▶ [The task]
In the data below, find every line with the word "CatRow" and copy it.

▶ [Exercise inputs]
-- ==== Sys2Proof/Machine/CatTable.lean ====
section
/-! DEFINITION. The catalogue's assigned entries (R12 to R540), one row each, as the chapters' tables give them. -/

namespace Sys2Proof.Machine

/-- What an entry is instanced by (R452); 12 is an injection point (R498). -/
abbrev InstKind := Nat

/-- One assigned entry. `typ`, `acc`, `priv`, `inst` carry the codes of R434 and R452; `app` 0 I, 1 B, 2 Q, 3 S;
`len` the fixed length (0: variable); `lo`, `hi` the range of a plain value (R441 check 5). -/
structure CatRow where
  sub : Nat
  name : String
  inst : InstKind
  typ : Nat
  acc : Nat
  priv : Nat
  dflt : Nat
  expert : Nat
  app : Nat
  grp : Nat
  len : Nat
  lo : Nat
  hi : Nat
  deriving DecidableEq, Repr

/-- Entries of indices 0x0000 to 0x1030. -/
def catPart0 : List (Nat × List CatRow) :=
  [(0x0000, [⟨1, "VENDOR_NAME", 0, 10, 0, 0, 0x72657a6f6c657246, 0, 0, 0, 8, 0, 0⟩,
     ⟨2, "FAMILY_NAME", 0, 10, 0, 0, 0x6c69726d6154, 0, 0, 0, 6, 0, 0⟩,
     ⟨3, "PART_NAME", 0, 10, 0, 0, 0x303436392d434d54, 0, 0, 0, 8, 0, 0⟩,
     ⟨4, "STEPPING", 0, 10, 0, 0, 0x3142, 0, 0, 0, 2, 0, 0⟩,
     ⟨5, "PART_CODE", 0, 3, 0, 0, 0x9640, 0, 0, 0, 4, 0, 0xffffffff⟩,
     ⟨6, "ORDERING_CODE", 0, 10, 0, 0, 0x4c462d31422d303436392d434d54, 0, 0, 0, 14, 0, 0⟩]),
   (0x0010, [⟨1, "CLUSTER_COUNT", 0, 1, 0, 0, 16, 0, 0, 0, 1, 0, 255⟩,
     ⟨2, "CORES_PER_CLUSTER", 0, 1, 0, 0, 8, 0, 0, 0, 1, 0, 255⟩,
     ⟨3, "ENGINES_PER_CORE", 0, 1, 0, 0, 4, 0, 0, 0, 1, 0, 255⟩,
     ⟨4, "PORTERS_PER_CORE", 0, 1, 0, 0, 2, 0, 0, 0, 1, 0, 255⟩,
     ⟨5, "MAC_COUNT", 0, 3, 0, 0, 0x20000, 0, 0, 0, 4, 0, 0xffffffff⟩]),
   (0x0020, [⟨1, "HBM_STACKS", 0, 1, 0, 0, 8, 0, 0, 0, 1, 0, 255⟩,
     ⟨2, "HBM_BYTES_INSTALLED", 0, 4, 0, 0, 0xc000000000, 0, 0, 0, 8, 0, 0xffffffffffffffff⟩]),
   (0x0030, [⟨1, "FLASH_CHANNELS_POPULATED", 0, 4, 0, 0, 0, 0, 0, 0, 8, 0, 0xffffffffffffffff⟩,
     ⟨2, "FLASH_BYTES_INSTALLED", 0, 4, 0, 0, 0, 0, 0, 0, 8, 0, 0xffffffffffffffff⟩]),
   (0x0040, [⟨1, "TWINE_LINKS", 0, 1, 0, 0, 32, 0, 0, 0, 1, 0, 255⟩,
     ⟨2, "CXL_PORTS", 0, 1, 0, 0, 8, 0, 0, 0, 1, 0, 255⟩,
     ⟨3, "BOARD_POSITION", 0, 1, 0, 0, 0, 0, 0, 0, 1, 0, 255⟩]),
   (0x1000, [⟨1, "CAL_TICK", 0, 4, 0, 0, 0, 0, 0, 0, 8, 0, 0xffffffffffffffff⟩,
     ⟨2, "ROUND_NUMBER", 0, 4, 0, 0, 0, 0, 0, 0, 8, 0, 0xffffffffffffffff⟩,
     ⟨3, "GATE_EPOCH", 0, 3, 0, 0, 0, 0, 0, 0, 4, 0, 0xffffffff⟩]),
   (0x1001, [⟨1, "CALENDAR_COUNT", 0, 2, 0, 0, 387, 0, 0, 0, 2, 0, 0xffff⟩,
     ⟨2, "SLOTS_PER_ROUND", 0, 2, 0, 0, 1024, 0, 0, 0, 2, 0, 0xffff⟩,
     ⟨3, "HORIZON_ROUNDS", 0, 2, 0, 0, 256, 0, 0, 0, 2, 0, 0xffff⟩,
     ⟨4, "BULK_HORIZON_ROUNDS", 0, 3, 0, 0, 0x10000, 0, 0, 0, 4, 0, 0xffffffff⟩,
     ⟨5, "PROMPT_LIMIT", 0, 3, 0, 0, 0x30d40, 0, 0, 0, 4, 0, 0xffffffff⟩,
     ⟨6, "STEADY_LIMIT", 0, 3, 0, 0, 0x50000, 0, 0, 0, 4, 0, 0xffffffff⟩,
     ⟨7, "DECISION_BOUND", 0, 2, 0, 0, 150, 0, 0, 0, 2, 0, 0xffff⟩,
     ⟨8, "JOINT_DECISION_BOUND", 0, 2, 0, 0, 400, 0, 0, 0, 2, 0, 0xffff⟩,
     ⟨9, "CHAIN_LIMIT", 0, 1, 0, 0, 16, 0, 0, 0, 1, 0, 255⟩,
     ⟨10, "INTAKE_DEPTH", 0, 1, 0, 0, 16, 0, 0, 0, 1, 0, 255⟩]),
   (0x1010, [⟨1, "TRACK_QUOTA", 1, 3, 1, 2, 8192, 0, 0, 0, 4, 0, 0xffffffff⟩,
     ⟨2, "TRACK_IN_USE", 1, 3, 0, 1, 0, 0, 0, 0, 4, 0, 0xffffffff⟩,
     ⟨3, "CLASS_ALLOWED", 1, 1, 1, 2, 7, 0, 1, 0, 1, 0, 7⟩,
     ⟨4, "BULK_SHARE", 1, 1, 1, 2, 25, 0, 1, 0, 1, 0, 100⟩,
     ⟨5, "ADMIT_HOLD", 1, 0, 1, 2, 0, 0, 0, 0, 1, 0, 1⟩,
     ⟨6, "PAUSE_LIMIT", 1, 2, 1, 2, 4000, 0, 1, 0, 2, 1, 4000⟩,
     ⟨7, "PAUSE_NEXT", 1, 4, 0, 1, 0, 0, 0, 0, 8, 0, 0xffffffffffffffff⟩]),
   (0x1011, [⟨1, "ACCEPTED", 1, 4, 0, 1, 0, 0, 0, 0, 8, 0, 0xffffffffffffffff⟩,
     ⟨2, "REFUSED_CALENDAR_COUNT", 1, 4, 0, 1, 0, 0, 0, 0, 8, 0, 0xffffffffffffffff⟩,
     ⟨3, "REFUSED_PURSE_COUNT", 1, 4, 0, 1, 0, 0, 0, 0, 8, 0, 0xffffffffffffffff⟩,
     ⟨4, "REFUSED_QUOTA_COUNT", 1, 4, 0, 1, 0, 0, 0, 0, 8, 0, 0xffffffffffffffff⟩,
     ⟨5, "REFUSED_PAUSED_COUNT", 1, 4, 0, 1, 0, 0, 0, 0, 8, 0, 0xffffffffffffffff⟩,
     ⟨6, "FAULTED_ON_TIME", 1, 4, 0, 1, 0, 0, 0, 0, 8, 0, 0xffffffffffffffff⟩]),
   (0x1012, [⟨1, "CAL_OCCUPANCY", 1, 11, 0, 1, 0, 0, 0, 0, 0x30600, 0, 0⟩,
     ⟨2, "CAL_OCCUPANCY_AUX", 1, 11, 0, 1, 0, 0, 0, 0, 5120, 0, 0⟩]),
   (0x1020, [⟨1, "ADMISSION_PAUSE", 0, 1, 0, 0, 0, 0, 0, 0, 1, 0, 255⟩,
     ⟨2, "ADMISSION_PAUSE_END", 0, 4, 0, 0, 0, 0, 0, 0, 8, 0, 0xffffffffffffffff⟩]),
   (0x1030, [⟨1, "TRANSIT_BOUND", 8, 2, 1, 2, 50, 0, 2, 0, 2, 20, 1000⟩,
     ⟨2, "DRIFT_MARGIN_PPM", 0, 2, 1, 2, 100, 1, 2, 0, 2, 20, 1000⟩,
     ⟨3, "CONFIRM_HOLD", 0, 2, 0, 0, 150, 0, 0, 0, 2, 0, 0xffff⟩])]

▶ [Expected answer]
structure CatRow where
def catPart0 : List (Nat × List CatRow) :=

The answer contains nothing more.